参加した学会等の概要:
私が今回参加させていただいた2nd Global Conference Sex and Sexuality: Probing the critical issues(2005年11月30日-12月3日、オーストリア・ウィーンにて開催)学会には、総数20カ国(うち米15、英13、カナダ2、ドイツ2、オーストリア2、その他チェコ、フィンランド、オランダ、スウェーデン、ハンガリー、南ア、トルコ、日本など各1)から総勢50名ほどの参加者が見られた。本学会は三年間連続で実施される予定の学会・出版のプロジェクトの一環であり、昨年は同じくオーストリアのザルツブルクにて開催されたようである。昨年の学会で発表された選択論文は、すでにM.Breen and F.Peters(eds.), Genealogies of Identity: Interdisciplinary Reading on Sex and Sexualityとしてイギリスで刊行されている(2005)。本年度も学会において発表された全論文がebookとしてインターネット上で変纂される計画になっている。同様に、来年2006年11月にも第三回学会が開催予定であるという。
本学会の趣旨は
- to provide a pivotal forum for the examination of key contemporary issues such as sex and sexuality
- to bring people together in order to begin, sustain and actively encourage open and honest dialogue
とあるとおり、セクシャリティ研究という、これまであまり研究されてこなかったテーマについて海外の研究者が分野を超えて集い、議論を通してこの研究テーマについて理解を深めて新しいパースペクティブを検討するというものであった。
本学会では、次にあげる14のセッションがもたれた(Connecting with others, sexuality and citizenship, sex work, Is there such a thing?, States of desire, SAS in your face, Cheating and Intersexuality, SAS and cultures, SAS and the body, Prisons, Professionals and the real, SAS in India, SAS makes trouble, What dose love have to do with it?, Pornography?)。
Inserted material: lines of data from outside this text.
-- ==== Sys2Proof/Config.lean ====
section
/-! DEFINITION. What an implementation fixes: the parameters of 00_scope.md R12, the persisted configuration a
slave reads at RESET (R10, R179), and the one open predicate over it. -/

namespace Sys2Proof

/-- `ROLE`, fixed per instance (00_scope.md R3, 60_exceptions.md R175). -/
inductive Role where
  | master
  | slave
deriving DecidableEq, Repr

/-- The OPEN parameters of 00_scope.md R12, except `CONFIG_VALID`. A model takes each of them as an argument: they
stand in State as a record that no step writes, so a statement over every state is a statement over every choice. -/
structure Params where
  /-- `ROLE` -/
  role : Role
  /-- `QUEUE_SLOTS` -/
  queueSlots : Nat
  /-- `ROSTER_SLOTS` -/
  rosterSlots : Nat
  /-- `BUSY_TIMEOUT`, ticks -/
  busyTimeout : Nat
  /-- `REPLY_TIMEOUT`, ticks -/
  replyTimeout : Nat
  /-- `HS_TIMEOUT`, ticks -/
  hsTimeout : Nat
  /-- `NOPING_TIMEOUT`, ticks -/
  nopingTimeout : Nat
  /-- `PING_PERIOD`, liveness periods -/
  pingPeriod : Nat
  /-- `LIVENESS_DIV`, ticks per liveness period -/
  livenessDiv : Nat
  /-- `PING_ERR_MAX` -/
  pingErrMax : Nat
  /-- `PRESENCE_DEBOUNCE`, ticks -/
  presenceDebounce : Nat
  /-- `BACKOFF_MAX`, ticks -/
  backoffMax : Nat
  /-- `HOST_BIG_ENDIAN` -/
  hostBigEndian : Bool
deriving DecidableEq, Repr

/-- A timing parameter lies in `1 ..= 65534` (00_scope.md R12). -/
abbrev Params.timing (n : Nat) : Prop := 1 ≤ n ∧ n ≤ 65534

/-- The legal ranges of R12, with `PING_ERR_MAX` in the range U5 of 93_implementation_defined.md gives it with the
timing parameters. -/
abbrev Params.wf (p : Params) : Prop :=
  (2 ≤ p.queueSlots ∧ p.queueSlots ≤ 255) ∧ (1 ≤ p.rosterSlots ∧ p.rosterSlots ≤ 14) ∧
  Params.timing p.busyTimeout ∧ Params.timing p.replyTimeout ∧ Params.timing p.hsTimeout ∧
  Params.timing p.nopingTimeout ∧ Params.timing p.pingPeriod ∧ Params.timing p.livenessDiv ∧
  Params.timing p.pingErrMax ∧ Params.timing p.presenceDebounce ∧ Params.timing p.backoffMax

/-- `MAX_PAYLOAD`: the largest payload length (R12). -/
def maxPayload : Nat := 124

/-- `UID_MAX`: the largest identity length (R12). -/
def uidMax : Nat := 12

/-- `HS_VERSION`: the version byte a slave sends in SIGNAL, decided 1 (R12, 92_eei_decisions.md D21). -/
def hsVersion : Byte := 1#8

/-- `RESET.cfg`: the persisted-configuration read (00_scope.md R10, 70_reset_and_hazards.md R179). -/
structure BootConfig where
  /-- `cfg_ok`: 0 when the read failed or returned missing data -/
  cfgOk : Bool
  /-- the mode byte, stored and never interpreted (R40) -/
  mode : Byte
  /-- the random seed, stored and never interpreted (R40) -/
  seed : Wide
  /-- whether the node has a factory identity -/
  uidPresent : Bool
  /-- the fixed-length identity -/
  uid : Vector Byte 12
deriving DecidableEq, Repr

/-- What an implementation requires of a configuration beyond `cfg_ok = 1` (R179: "An implementation may require
more"). OPEN: a value without a body, so no proof can use what it answers (log 4). -/
opaque Config.furtherRequirement : BootConfig → Bool

/-- `CONFIG_VALID` (R12, R179): at minimum it requires `cfg_ok = 1`. -/
def Config.configValid (c : BootConfig) : Bool := c.cfgOk && Config.furtherRequirement c

/-- The parameters of State.reset. DESIGN CHOICE (log 2): the test-vector column of R12, in the master role. The spec
gives the product no values; no statement rests on these. -/
def Config.resetParams : Params where
  role := .master
  queueSlots := 5
  rosterSlots := 14
  busyTimeout := 10
  replyTimeout := 5
  hsTimeout := 20
  nopingTimeout := 30
  pingPeriod := 4
  livenessDiv := 1
  pingErrMax := 3
  presenceDebounce := 3
  backoffMax := 4
  hostBigEndian := false

end Sys2Proof
end

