-- ==== Sys2Proof/Certificates/Slice0/Obligations.lean ====
section
/-! DEFINITION. The statements for the provers, from the numbered rules of spec/. -/

open Sys2Proof Sys2Proof.Machine

/-! ### Codec (40_codec.md) -/

/-- R77 and R81: CRC_UPD is eight shifts of the sum, and CRC_UPDATE returns it in every state and changes nothing. -/
def Obligations.CrcUpdateReturnsEightShifts : Prop :=
  ∀ (crc : Half) (b : Byte) (s : State),
    crcUpd crc b =
      (fun c : Half => if c.getLsbD 15 then (c <<< 1) ^^^ 0x1021#16 else c <<< 1)^[8]
        (crc ^^^ (b.setWidth 16 <<< 8)) ∧
    exec (.crcUpdate crc b) s = .next { s with result := some ⟨.ok, .word16 (crcUpd crc b)⟩ }

/-- The residue property that R79 derives from R77. -/
def Obligations.AppendedCrcLeavesResidueZero : Prop :=
  ∀ x : List Byte, crc16 (x ++ [(crc16 x).extractLsb' 8 8, (crc16 x).extractLsb' 0 8]) = 0x0000#16

/-- The detection property that R80 derives from R77. -/
def Obligations.SingleByteCorruptionIsDetected : Prop :=
  ∀ (x : List Byte) (i : Nat) (v : Byte) (h : i < x.length),
    crc16 x = 0x0000#16 → v ≠ x[i] → crc16 (x.set i v) ≠ 0x0000#16

/-- R162 and R83 to R86: NOP and the four byte-order operations answer OK in every state and write nothing; a byte-order
operation returns the number or its bytes swapped. -/
def Obligations.NopAndByteOrderOperationsAnswerOk : Prop :=
  ∀ (x : Half) (y : Wide) (s : State),
    let x' : Half := if s.params.hostBigEndian then x else x.extractLsb' 0 8 ++ x.extractLsb' 8 8
    let y' : Wide := if s.params.hostBigEndian then y
      else y.extractLsb' 0 8 ++ y.extractLsb' 8 8 ++ y.extractLsb' 16 8 ++ y.extractLsb' 24 8
    exec .nop s = .next { s with result := some ⟨.ok, .none⟩ } ∧
    exec (.hton16 x) s = .next { s with result := some ⟨.ok, .word16 x'⟩ } ∧
    exec (.hton32 y) s = .next { s with result := some ⟨.ok, .word32 y'⟩ } ∧
    exec (.ntoh16 x) s = .next { s with result := some ⟨.ok, .word16 x'⟩ } ∧
    exec (.ntoh32 y) s = .next { s with result := some ⟨.ok, .word32 y'⟩ }

/-! ### Encodings (30_encoding.md) -/

/-- Every well-formed host operation decodes from its bytes, whatever follows them (the byte form is the model's, log
5). A reserved code has no operands of its own, so what follows it is left over as it stands. -/
def Obligations.HostOperationDecodesFromItsEncoding : Prop :=
  ∀ (i : Instr) (rest : List Byte), i.wellFormed = true → i.format = .hostOp →
    decode .hostOp (encode i ++ rest) = .ok (i, rest)

/-- R68 and R69: a wire command decodes from its payload, and every payload is the encoding of the command it decodes
to, so each payload has exactly one reading. -/
def Obligations.CommandsAndPayloadsCorrespond : Prop :=
  (∀ i : Instr, i.format = .cmd → decodeCommand (encode i) = i) ∧
  (∀ p : List Byte, encode (decodeCommand p) = p ∧ (decodeCommand p).format = .cmd)

/-- Words decode to what they stand for: payloads written out from R68; host operations from R71, in the byte form that
is the model's (log 5); table words, which the model reads as host operations (log 6). -/
def Obligations.SampleWordsDecode : Prop :=
  decodeCommand [0x00#8, 0x01#8, 0xAA#8, 0xBB#8, 0xCC#8, 0xDD#8] = .signal [0x01#8, 0xAA#8, 0xBB#8, 0xCC#8, 0xDD#8] ∧
  decodeCommand [0x0F#8] = .nack [] ∧
  decodeCommand [0x0D#8, 0x07#8] = .reservedCmd0CTo0D 1#1 [0x07#8] ∧
  decodeTableWord 8 0x10 = some .parse ∧
  decodeTableWord 32 0x05561201 = some (.crcUpdate 0x1256#16 0x05#8) ∧
  decodeTableWord 8 0x47 = some (.reservedOp44To47 3#2) ∧
  decodeHostOp [0x20#8, 0x01#8, 0x01#8, 0x02#8, 0x41#8, 0x42#8] = .ok (.push 0x01#8 true [0x41#8, 0x42#8], [])

/-- R74: a code outside R71's map answers BAD_OPCODE and changes nothing, as an event and as an instruction; in the
slave role the master's operations answer WRONG_ROLE and change nothing. -/
def Obligations.ReservedCodesAnswerBadOpcode : Prop :=
  (∀ (s : State) (op : Byte) (operands : List Byte) (rest : List Event),
    op.toNat ∉ [0x00, 0x01, 0x02, 0x03, 0x04, 0x05, 0x10, 0x11, 0x12, 0x13, 0x14, 0x20, 0x21, 0x22, 0x30, 0x31,
      0x40, 0x41] →
    s.inputs = .hostOp op operands :: rest →
    step s = .next { s with inputs := rest, txOut := [], result := some ⟨.badOpcode, .none⟩ }) ∧
  (∀ s : State,
    let t : Host.Outcome State Fault Refusal := .next { s with result := some ⟨.badOpcode, .none⟩ }
    (∀ l, exec (.reservedOp06To07 l) s = t) ∧ (∀ l, exec (.reservedOp08To0F l) s = t) ∧
    exec .reservedOp15 s = t ∧ (∀ l, exec (.reservedOp16To17 l) s = t) ∧ (∀ l, exec (.reservedOp18To1F l) s = t) ∧
    exec .reservedOp23 s = t ∧ (∀ l, exec (.reservedOp24To27 l) s = t) ∧ (∀ l, exec (.reservedOp28To2F l) s = t) ∧
    (∀ l, exec (.reservedOp32To33 l) s = t) ∧ (∀ l, exec (.reservedOp34To37 l) s = t) ∧
    (∀ l, exec (.reservedOp38To3F l) s = t) ∧ (∀ l, exec (.reservedOp42To43 l) s = t) ∧
    (∀ l, exec (.reservedOp44To47 l) s = t) ∧ (∀ l, exec (.reservedOp48To4F l) s = t) ∧
    (∀ l, exec (.reservedOp50To5F l) s = t) ∧ (∀ l, exec (.reservedOp60To7F l) s = t) ∧
    (∀ l, exec (.reservedOp80ToFF l) s = t)) ∧
  (∀ (s : State) (uid data : List Byte) (wait : Bool) (slot : Byte),
    s.params.role = .slave → s.halted = false →
    let t : Host.Outcome State Fault Refusal := .next { s with result := some ⟨.wrongRole, .none⟩ }
    exec (.pushUid uid wait data) s = t ∧ exec (.rosterRead slot) s = t ∧ exec (.resolveUid uid) s = t)

/-! ### The step and the frame engine (41_frame_engine.md) -/

/-- R161: a HOST_OP event is its decoded operation's meaning. The list of events, the outputs of the last event that
the next one clears, and the step that stays where it is while no event is to come, as R180 has a core do nothing
between events, are the model's form of it (log 9). -/
def Obligations.StepRunsTheDecodedOperation : Prop :=
  (∀ (s : State) (op : Byte) (operands tail : List Byte) (rest : List Event) (i : Instr),
    s.inputs = .hostOp op operands :: rest → decodeHostOp (op :: operands) = .ok (i, tail) →
    step s = exec i { s with inputs := rest, txOut := [], result := none }) ∧
  (∀ s : State, s.inputs = [] → step s = .next s)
私は、自分尾発表が含まれるSAS in Indiaを始めとする、ほとんどのセッションおよび全体を通した感想としては、
- 英文学、カルチュラル・スタディーズ、批評理論の分野からの発表が中心であり、トピックはクィア、ゲイ&レズビアン、トランスジェンダー研究が主であった。人類学を専攻としている私にとっては文学や批評理論の手法はなじみがなく、議論も極めて難解であるように感じたが、それ以外にも文学やテクスト分析にとどまらず、心理学者によるブラックマイノリティ・エスニック・ゲイフォーク(BMEQ)の精神分析研究、法学者によるクィアの市民権と国家の法律とその可能性、Sex Workerの表象など幅広いテーマが論じられた。
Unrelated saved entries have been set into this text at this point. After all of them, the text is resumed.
/-! ### sendFrame -/

@[simp] theorem sendFrame_params (dst : Byte) (mode : Bool) (p : List Byte) (s : State) :
    ((sendFrame dst mode p s).1).params = s.params := by unfold sendFrame; (try dsimp only); (repeat' split) <;> simp
@[simp] theorem sendFrame_ownAddr (dst : Byte) (mode : Bool) (p : List Byte) (s : State) :
    ((sendFrame dst mode p s).1).ownAddr = s.ownAddr := by unfold sendFrame; (try dsimp only); (repeat' split) <;> simp
@[simp] theorem sendFrame_lastAddr (dst : Byte) (mode : Bool) (p : List Byte) (s : State) :
    ((sendFrame dst mode p s).1).lastAddr = s.lastAddr := by unfold sendFrame; (try dsimp only); (repeat' split) <;>
        simp
@[simp] theorem sendFrame_app (dst : Byte) (mode : Bool) (p : List Byte) (s : State) :
    ((sendFrame dst mode p s).1).app = s.app := by unfold sendFrame; (try dsimp only); (repeat' split) <;> simp
@[simp] theorem sendFrame_queue (dst : Byte) (mode : Bool) (p : List Byte) (s : State) :
    ((sendFrame dst mode p s).1).queue = s.queue := by unfold sendFrame; (try dsimp only); (repeat' split) <;> simp
@[simp] theorem sendFrame_roster (dst : Byte) (mode : Bool) (p : List Byte) (s : State) :
    ((sendFrame dst mode p s).1).roster = s.roster := by unfold sendFrame; (try dsimp only); (repeat' split) <;> simp
@[simp] theorem sendFrame_hs (dst : Byte) (mode : Bool) (p : List Byte) (s : State) :
    ((sendFrame dst mode p s).1).hs = s.hs := by unfold sendFrame; (try dsimp only); (repeat' split) <;> simp
@[simp] theorem sendFrame_sl (dst : Byte) (mode : Bool) (p : List Byte) (s : State) :
    ((sendFrame dst mode p s).1).sl = s.sl := by unfold sendFrame; (try dsimp only); (repeat' split) <;> simp
@[simp] theorem sendFrame_halted (dst : Byte) (mode : Bool) (p : List Byte) (s : State) :
    ((sendFrame dst mode p s).1).halted = s.halted := by unfold sendFrame; (try dsimp only); (repeat' split) <;> simp
@[simp] theorem sendFrame_inputs (dst : Byte) (mode : Bool) (p : List Byte) (s : State) :
    ((sendFrame dst mode p s).1).inputs = s.inputs := by unfold sendFrame; (try dsimp only); (repeat' split) <;> simp
@[simp] theorem sendFrame_result (dst : Byte) (mode : Bool) (p : List Byte) (s : State) :
    ((sendFrame dst mode p s).1).result = s.result := by unfold sendFrame; (try dsimp only); (repeat' split) <;> simp

/-! ### busyTick -/

@[simp] theorem busyTick_params (s : State) :
    (busyTick s).params = s.params := by unfold busyTick; dsimp only; (repeat' split) <;> simp
@[simp] theorem busyTick_ownAddr (s : State) :
    (busyTick s).ownAddr = s.ownAddr := by unfold busyTick; dsimp only; (repeat' split) <;> simp
@[simp] theorem busyTick_lastAddr (s : State) :
    (busyTick s).lastAddr = s.lastAddr := by unfold busyTick; dsimp only; (repeat' split) <;> simp
@[simp] theorem busyTick_app (s : State) :
    (busyTick s).app = s.app := by unfold busyTick; dsimp only; (repeat' split) <;> simp
@[simp] theorem busyTick_queue (s : State) :
    (busyTick s).queue = s.queue := by unfold busyTick; dsimp only; (repeat' split) <;> simp
@[simp] theorem busyTick_roster (s : State) :
    (busyTick s).roster = s.roster := by unfold busyTick; dsimp only; (repeat' split) <;> simp
@[simp] theorem busyTick_hs (s : State) :
    (busyTick s).hs = s.hs := by unfold busyTick; dsimp only; (repeat' split) <;> simp
@[simp] theorem busyTick_sl (s : State) :
    (busyTick s).sl = s.sl := by unfold busyTick; dsimp only; (repeat' split) <;> simp
@[simp] theorem busyTick_halted (s : State) :
    (busyTick s).halted = s.halted := by unfold busyTick; dsimp only; (repeat' split) <;> simp
@[simp] theorem busyTick_inputs (s : State) :
    (busyTick s).inputs = s.inputs := by unfold busyTick; dsimp only; (repeat' split) <;> simp
@[simp] theorem busyTick_txOut (s : State) :
    (busyTick s).txOut = s.txOut := by unfold busyTick; dsimp only; (repeat' split) <;> simp
@[simp] theorem busyTick_result (s : State) :
    (busyTick s).result = s.result := by unfold busyTick; dsimp only; (repeat' split) <;> simp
- 英米文学理論で、トランジェスター研究ではJ・バトラーのパフォーマティブ理論を始めとする一連の議論が依然として研究者の間でも最大参照文献であることが分かり、日本の批評理論、現代思想の方向性がそれをよく捉えているということに感心した。が、それと同時に、欧米の学問動向の追従ではなく日本からの研究発信としてどのような可能性があるのだろうか、と考えさせられた。
- トランスジェンダー研究、クィア研究を担う研究者自身の立場性・同一性は他分野と比べてもかなり顕著なように思われた。例えば、それはクィア研究で問われているゲイの「可視性」と、それに対するレズビアンの「不可視性」と同様に、研究者内のセクシャルアイデンティティもその傾向を如実に反映しているように思われ、大変興味深かった。
- Sex and Sexualityという学会におけるヘテロ・セクシャリティ(異性愛)の不可視性・当然性が明らかであった。即ち、セクシャリティを扱う学会において、異性愛はほとんど議論されることがなく、焦点はトランスジェンダーやホモセクシャリティに偏っている。もちろん、これまで等閑視されてきたマイノリティとしてのホモセクシャリティを学問の俎上に乗せて議論することの政治的意味や価値は明らかであるが、例えば「ジェンダー」研究における「男性」の欠如と同様に、どちらか一方に偏ってしまっては、問題があるのではないか、と感じた。